Page 11 of The Siege


  The sapper’s face went crimson from the neck up.

  The akinxhi showed his repulsion with a shrug.

  “So that’s what it is! I never thought you would fall so low.”

  The sapper said nothing.

  “Have you heard? The caster of spells was thrown in irons this morning. Apparently he didn’t do his curse properly. When he put up his hands with palms facing outwards, he got the direction wrong and covered only half the citadel.”

  “What are you saying?”

  “When he was being chained up, he yelled: ‘Careful with my hands! They’re my working tools!’ It’s like worrying about your hair when you’re having your head cut off! There’s a rumour going round that all the suspects are going to be arrested.”

  “They’ll only get what they deserve.”

  “You’d have done better to steal or pillage instead of …”

  “You have to understand me: I’m just dying to have a woman.”

  “The way you’re going about it, you’ll end up losing your taste for the opposite sex.”

  “Why?” the soldier asked in a worried voice. “Why?”

  Their unit’s drum then began to roll, and the men formed into a column. Kurdisxhi went right past them on his imposing mount. He had an escort of soldiers accompanied by the Mufti. When they had almost passed by, Çelebi suddenly recognised Tuz Okçan. He was talking to an akinxhi who seemed to be making some kind of promise to him. Did he also sleep with his “mates,” as people called them nowadays? The chronicler looked up automatically towards the citadel and saw the ramparts streaked with long, funereal drapes of congealing pitch.

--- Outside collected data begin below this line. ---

/-- A word of elements of a format, the lowest first (Table 4.4). -/
def joinElems (f : Fmt) (l : List Nat) : Word :=
  match f with
  | .f32 => BitVec.ofNat 64 (l.headD 0 % 2 ^ 32)
  | .a36 => BitVec.ofNat 64 (l.headD 0 % 2 ^ 36)
  | .bf16 => joinLanes 16 l
  | .e4m3 | .e5m2 => joinLanes 8 l
  | .q4 => joinLanes 4 l
  | .int | .addr => joinLanes 64 l

/-- The results of the elements of a word, put together. -/
def elemResult (f : Fmt) (l : List (Nat × FpFlags)) : Word × FpFlags := (joinElems f (l.map (·.1)), orFlags (l.map (·.2)))

/-- An operation on the elements of one word; it is given the element's index within the result, count L times m on. -/
def fwords1 (e : FElem) (op : Nat → FloatFmt → Nat → Nat × FpFlags) (m : Nat) (a : Word) : Word × FpFlags :=
  let t := felemFmt e
  elemResult t ((wordElems t 64 a).mapIdx (fun j x => op (t.count * m + j) (.ofTag t) x))

/-- An operation on the elements of two words. -/
def fwords2 (e : FElem) (op : Nat → FloatFmt → Nat → Nat → Nat × FpFlags) (m : Nat) (a b : Word) : Word × FpFlags :=
  let t := felemFmt e
  elemResult t ((List.zip (wordElems t 64 a) (wordElems t 64 b)).mapIdx
    (fun j p => op (t.count * m + j) (.ofTag t) p.1 p.2))

/-- An elementwise floating-point instruction of one operand. -/
def floatFiring1 (r : Route1) (e : FElem) (c : FloatCtl) (op : RoundCtl → FloatFmt → Nat → Nat × FpFlags) (s : State) :
    Host.Outcome State Fault Refusal :=
  dataFiring r.full (felemFmt e) (fun s f =>
    let x := s.stochCtx f r.full
    some (elementwise1 (fwords1 e (fun i t a => op (roundCtl c x i) t a)) f.tokA)) s

/-- An elementwise floating-point instruction of two operands. -/
def floatFiring2 (r : Route) (e : FElem) (c : FloatCtl) (op : RoundCtl → FloatFmt → Nat → Nat → Nat × FpFlags)
    (s : State) : Host.Outcome State Fault Refusal :=
  dataFiring r (felemFmt e) (fun s f =>
    let x := s.stochCtx f r
    elementwise2 (fwords2 e (fun i t a b => op (roundCtl c x i) t a b)) f.tokA f.tokB) s

/-- Nearest even without saturation. -/
def ctlRn : FloatCtl := ⟨.rn, false⟩

/-- R317. -/
def execFadd (r : Route) (e : FElem) (c : FloatCtl) (s : State) :=
  floatFiring2 r e c (fun k t a b => fvAdd t k (t.value a) (t.value b)) s
/-- R317. -/
def execFsub (r : Route) (e : FElem) (c : FloatCtl) (s : State) :=
  floatFiring2 r e c (fun k t a b => fvAdd t k (t.value a) (t.value b).negate) s
/-- R317. -/
def execFmul (r : Route) (e : FElem) (c : FloatCtl) (s : State) :=
  floatFiring2 r e c (fun k t a b => fvMul t k (t.value a) (t.value b)) s
/-- R317, R102. -/
def execFmin (r : Route) (e : FElem) (s : State) := floatFiring2 r e ctlRn (fun _ t a b => fMinMax t false a b) s
/-- R317, R102. -/
def execFmax (r : Route) (e : FElem) (s : State) := floatFiring2 r e ctlRn (fun _ t a b => fMinMax t true a b) s

/-- The fused multiply-add of one word (R318). -/
def fmaWords (e : FElem) (a b q : Word) : Word × FpFlags :=
  let t := felemFmt e
  let g := FloatFmt.ofTag t
  elemResult t (List.zipWith (fun p z => fvFma g {} (g.value p.1) (g.value p.2) (g.value z))
    (List.zip (wordElems t 64 a) (wordElems t 64 b)) (wordElems t 64 q))

/-- R318: rounded once under .rn without saturation. -/
def execFfma (r : Route) (e : FElem) (_ : BitVec 2) (s : State) : Host.Outcome State Fault Refusal :=
  dataFiring r (felemFmt e) (fun _ f => elementwise3 (fun _ => fmaWords e) f.tokA f.tokB f.tokQ) s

  “Bon voyage, Mevla!” the janissary’s voice rang out, once the soldier had recognised the chronicler. Çelebi waved a thank you. His heart was almost melting with gratification. It seemed that a warm wish of that kind was what he had really needed. “May luck be with you too,” he mumbled to himself.

  Tuz Okçan stood for a while, watching the dust cloud raised by the horses. When the last unit had set off, he walked back to the camp. On his way he overheard groups of soldiers talking about the akinxhis they had just seen off, and going over the booty they had requested from them. Tuz Okçan was well aware that many of them had done deals with the marauders, involving the purchase of captive women. He’d heard tell by army veterans that when expeditions of that sort make it back, the camp usually turns into a great slave market, especially of women, for a period of days. With their crude tastes, soldiers would hurry to buy flowery dresses to drape over their prisoners. When they had slaked their desire, they would sell their captives on at the best price they could get and use the proceeds to buy another one. The departments that set up military campaign plans well in advance never forgot to include in the list of supplies, alongside food, cannon, blankets and camels, a few thousand flowery dresses for captured women.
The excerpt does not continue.